EXERCISE DETAILS:
Go to the line in the entries below that holds "fflag s secBase" and repeat exactly from there through the line that holds "else ((List.range (winDepth", inclusive.

MATERIAL SUPPLIED:

——————————

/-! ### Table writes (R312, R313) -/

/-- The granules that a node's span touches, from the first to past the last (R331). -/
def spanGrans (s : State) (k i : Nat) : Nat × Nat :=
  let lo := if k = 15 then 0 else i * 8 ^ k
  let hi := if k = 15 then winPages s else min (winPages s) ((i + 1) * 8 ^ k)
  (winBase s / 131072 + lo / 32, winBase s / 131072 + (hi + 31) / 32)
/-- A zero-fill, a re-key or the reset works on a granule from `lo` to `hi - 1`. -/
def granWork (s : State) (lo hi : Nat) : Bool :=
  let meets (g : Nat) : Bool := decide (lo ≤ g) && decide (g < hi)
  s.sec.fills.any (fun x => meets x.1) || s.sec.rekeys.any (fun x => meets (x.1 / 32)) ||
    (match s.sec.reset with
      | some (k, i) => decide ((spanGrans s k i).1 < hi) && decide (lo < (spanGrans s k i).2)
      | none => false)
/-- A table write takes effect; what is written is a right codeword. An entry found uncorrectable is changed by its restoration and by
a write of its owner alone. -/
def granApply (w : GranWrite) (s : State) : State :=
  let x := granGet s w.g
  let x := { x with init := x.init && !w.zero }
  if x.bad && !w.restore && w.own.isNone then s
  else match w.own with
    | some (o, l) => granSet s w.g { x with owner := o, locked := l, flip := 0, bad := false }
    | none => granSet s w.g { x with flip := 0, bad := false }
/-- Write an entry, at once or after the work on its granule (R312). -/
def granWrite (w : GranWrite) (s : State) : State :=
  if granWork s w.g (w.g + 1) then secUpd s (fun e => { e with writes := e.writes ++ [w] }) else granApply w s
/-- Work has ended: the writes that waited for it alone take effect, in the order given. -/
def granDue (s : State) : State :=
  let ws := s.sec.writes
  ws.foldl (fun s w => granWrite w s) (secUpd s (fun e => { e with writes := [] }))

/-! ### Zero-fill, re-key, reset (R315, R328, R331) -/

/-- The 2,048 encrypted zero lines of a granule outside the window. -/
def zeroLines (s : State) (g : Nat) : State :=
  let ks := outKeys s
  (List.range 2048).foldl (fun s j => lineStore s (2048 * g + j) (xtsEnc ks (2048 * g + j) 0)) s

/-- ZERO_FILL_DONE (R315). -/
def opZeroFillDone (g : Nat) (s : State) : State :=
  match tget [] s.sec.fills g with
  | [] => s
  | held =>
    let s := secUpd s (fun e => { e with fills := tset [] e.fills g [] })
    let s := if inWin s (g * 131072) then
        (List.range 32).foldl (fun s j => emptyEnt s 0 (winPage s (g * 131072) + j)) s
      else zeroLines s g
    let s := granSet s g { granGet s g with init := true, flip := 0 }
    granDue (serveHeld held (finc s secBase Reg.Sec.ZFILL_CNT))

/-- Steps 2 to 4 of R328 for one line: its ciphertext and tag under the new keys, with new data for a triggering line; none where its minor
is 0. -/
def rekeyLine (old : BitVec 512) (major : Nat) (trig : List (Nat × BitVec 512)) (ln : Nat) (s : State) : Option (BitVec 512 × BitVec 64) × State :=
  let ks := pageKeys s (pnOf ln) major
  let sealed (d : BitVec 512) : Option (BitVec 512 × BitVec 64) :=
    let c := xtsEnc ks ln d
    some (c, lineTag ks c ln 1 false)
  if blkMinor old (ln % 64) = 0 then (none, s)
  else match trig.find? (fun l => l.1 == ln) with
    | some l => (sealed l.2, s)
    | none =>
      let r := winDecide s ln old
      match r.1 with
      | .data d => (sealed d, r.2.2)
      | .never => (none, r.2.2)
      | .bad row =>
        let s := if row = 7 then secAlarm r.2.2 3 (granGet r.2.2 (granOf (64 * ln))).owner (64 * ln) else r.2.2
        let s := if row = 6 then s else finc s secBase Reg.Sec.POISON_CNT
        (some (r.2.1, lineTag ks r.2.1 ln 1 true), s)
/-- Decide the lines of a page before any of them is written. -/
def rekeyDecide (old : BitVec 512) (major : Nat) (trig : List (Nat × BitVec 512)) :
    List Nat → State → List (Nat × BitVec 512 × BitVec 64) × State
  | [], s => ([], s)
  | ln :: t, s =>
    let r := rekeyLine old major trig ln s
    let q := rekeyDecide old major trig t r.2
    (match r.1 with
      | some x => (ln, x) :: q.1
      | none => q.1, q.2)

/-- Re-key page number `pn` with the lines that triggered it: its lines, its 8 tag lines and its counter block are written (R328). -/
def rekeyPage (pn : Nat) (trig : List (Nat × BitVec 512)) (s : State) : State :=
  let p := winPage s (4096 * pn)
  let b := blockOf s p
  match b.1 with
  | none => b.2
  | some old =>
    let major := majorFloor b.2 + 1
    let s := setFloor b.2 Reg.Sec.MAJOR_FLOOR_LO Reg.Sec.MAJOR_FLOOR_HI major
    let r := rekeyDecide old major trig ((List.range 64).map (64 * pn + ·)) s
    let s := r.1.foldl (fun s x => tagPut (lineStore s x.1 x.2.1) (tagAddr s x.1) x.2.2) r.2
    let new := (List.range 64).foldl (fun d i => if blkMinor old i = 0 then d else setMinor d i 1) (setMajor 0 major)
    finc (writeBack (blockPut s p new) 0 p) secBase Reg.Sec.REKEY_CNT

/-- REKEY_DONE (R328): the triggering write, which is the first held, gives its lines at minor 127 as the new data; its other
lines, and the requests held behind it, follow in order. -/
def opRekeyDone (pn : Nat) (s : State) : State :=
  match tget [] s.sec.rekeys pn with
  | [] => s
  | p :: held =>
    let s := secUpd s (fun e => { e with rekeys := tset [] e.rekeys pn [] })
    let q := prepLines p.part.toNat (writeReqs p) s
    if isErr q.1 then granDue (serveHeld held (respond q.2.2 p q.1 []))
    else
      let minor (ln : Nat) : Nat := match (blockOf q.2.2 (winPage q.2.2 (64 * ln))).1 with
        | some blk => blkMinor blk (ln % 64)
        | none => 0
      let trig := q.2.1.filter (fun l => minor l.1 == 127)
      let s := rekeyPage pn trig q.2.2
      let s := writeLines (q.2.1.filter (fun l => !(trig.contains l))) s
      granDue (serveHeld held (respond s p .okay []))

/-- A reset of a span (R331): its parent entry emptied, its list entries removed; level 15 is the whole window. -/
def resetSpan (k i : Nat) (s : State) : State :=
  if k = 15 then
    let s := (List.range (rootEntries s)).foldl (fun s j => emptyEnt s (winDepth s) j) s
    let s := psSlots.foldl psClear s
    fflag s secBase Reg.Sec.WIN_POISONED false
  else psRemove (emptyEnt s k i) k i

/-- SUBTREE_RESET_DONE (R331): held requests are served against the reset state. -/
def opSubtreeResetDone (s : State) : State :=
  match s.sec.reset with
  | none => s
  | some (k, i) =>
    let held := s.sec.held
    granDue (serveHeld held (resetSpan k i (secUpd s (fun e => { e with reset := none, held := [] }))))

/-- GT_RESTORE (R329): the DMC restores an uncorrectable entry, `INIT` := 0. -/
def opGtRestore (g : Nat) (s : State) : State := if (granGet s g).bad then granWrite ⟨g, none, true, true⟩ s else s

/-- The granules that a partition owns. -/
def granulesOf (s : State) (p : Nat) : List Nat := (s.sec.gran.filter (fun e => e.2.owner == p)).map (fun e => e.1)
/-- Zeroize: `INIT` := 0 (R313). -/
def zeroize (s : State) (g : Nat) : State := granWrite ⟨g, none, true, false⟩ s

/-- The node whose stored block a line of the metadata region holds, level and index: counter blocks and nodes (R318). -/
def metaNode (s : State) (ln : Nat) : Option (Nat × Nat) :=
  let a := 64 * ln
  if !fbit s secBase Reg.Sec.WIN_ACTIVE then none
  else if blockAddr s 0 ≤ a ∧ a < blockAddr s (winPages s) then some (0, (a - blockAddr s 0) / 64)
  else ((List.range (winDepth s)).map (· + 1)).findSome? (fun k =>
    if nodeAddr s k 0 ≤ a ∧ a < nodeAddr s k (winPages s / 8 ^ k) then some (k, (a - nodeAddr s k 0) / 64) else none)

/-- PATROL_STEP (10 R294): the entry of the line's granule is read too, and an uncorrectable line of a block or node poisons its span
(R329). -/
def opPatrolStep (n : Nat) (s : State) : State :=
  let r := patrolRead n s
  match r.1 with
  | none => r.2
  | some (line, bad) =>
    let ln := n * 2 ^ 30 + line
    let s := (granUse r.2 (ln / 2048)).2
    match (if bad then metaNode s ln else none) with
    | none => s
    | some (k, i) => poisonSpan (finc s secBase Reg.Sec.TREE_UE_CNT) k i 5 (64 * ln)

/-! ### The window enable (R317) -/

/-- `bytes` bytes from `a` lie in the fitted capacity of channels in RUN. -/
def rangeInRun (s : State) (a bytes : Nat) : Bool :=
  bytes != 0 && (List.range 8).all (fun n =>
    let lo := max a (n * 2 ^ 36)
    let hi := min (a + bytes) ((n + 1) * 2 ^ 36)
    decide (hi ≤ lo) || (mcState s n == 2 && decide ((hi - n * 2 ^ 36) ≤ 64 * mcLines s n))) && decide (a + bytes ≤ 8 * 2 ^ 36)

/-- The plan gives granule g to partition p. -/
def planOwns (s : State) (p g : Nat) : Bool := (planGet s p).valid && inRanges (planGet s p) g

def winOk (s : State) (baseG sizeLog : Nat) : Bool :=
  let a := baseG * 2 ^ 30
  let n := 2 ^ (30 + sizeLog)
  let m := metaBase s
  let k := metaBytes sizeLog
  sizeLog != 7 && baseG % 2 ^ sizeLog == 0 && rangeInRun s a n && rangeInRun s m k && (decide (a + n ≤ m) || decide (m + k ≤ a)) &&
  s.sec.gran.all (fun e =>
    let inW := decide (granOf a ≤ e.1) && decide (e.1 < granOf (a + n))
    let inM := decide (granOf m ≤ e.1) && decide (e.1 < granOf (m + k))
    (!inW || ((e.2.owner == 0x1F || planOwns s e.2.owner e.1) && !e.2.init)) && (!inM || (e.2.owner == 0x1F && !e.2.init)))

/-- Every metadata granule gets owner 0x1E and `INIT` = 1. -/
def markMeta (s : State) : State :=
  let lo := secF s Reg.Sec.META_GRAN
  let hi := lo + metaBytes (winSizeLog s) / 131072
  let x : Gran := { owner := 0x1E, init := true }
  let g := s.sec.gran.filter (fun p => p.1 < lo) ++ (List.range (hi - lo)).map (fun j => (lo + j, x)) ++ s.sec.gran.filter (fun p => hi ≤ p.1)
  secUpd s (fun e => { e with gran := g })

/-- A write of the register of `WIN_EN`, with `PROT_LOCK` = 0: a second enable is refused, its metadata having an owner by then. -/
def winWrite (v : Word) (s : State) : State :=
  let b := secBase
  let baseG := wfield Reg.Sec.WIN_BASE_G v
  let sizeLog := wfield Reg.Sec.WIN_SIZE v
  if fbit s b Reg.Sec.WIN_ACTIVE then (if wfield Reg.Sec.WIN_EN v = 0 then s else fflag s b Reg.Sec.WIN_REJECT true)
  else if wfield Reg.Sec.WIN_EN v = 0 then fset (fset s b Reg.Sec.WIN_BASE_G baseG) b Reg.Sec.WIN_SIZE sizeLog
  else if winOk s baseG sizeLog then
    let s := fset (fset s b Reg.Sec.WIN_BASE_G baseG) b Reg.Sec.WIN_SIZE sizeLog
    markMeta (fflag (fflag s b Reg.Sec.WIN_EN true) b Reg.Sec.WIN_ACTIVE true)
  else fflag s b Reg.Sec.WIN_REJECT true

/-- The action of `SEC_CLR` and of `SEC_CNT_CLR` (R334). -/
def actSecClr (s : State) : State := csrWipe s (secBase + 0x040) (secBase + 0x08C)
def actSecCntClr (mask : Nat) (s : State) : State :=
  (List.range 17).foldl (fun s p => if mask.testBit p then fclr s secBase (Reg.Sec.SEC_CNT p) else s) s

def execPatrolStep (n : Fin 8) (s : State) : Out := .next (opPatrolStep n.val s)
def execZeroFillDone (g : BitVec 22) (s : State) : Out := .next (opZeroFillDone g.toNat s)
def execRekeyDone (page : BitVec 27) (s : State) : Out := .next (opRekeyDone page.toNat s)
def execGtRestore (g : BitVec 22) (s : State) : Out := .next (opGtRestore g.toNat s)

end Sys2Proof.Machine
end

——————————

ANSWER SECTION:
    fflag s secBase Reg.Sec.WIN_POISONED false
  else psRemove (emptyEnt s k i) k i

/-- SUBTREE_RESET_DONE (R331): held requests are served against the reset state. -/
def opSubtreeResetDone (s : State) : State :=
  match s.sec.reset with
  | none => s
  | some (k, i) =>
    let held := s.sec.held
    granDue (serveHeld held (resetSpan k i (secUpd s (fun e => { e with reset := none, held := [] }))))

/-- GT_RESTORE (R329): the DMC restores an uncorrectable entry, `INIT` := 0. -/
def opGtRestore (g : Nat) (s : State) : State := if (granGet s g).bad then granWrite ⟨g, none, true, true⟩ s else s

/-- The granules that a partition owns. -/
def granulesOf (s : State) (p : Nat) : List Nat := (s.sec.gran.filter (fun e => e.2.owner == p)).map (fun e => e.1)
/-- Zeroize: `INIT` := 0 (R313). -/
def zeroize (s : State) (g : Nat) : State := granWrite ⟨g, none, true, false⟩ s

/-- The node whose stored block a line of the metadata region holds, level and index: counter blocks and nodes (R318). -/
def metaNode (s : State) (ln : Nat) : Option (Nat × Nat) :=
  let a := 64 * ln
  if !fbit s secBase Reg.Sec.WIN_ACTIVE then none
  else if blockAddr s 0 ≤ a ∧ a < blockAddr s (winPages s) then some (0, (a - blockAddr s 0) / 64)
  else ((List.range (winDepth s)).map (· + 1)).findSome? (fun k =>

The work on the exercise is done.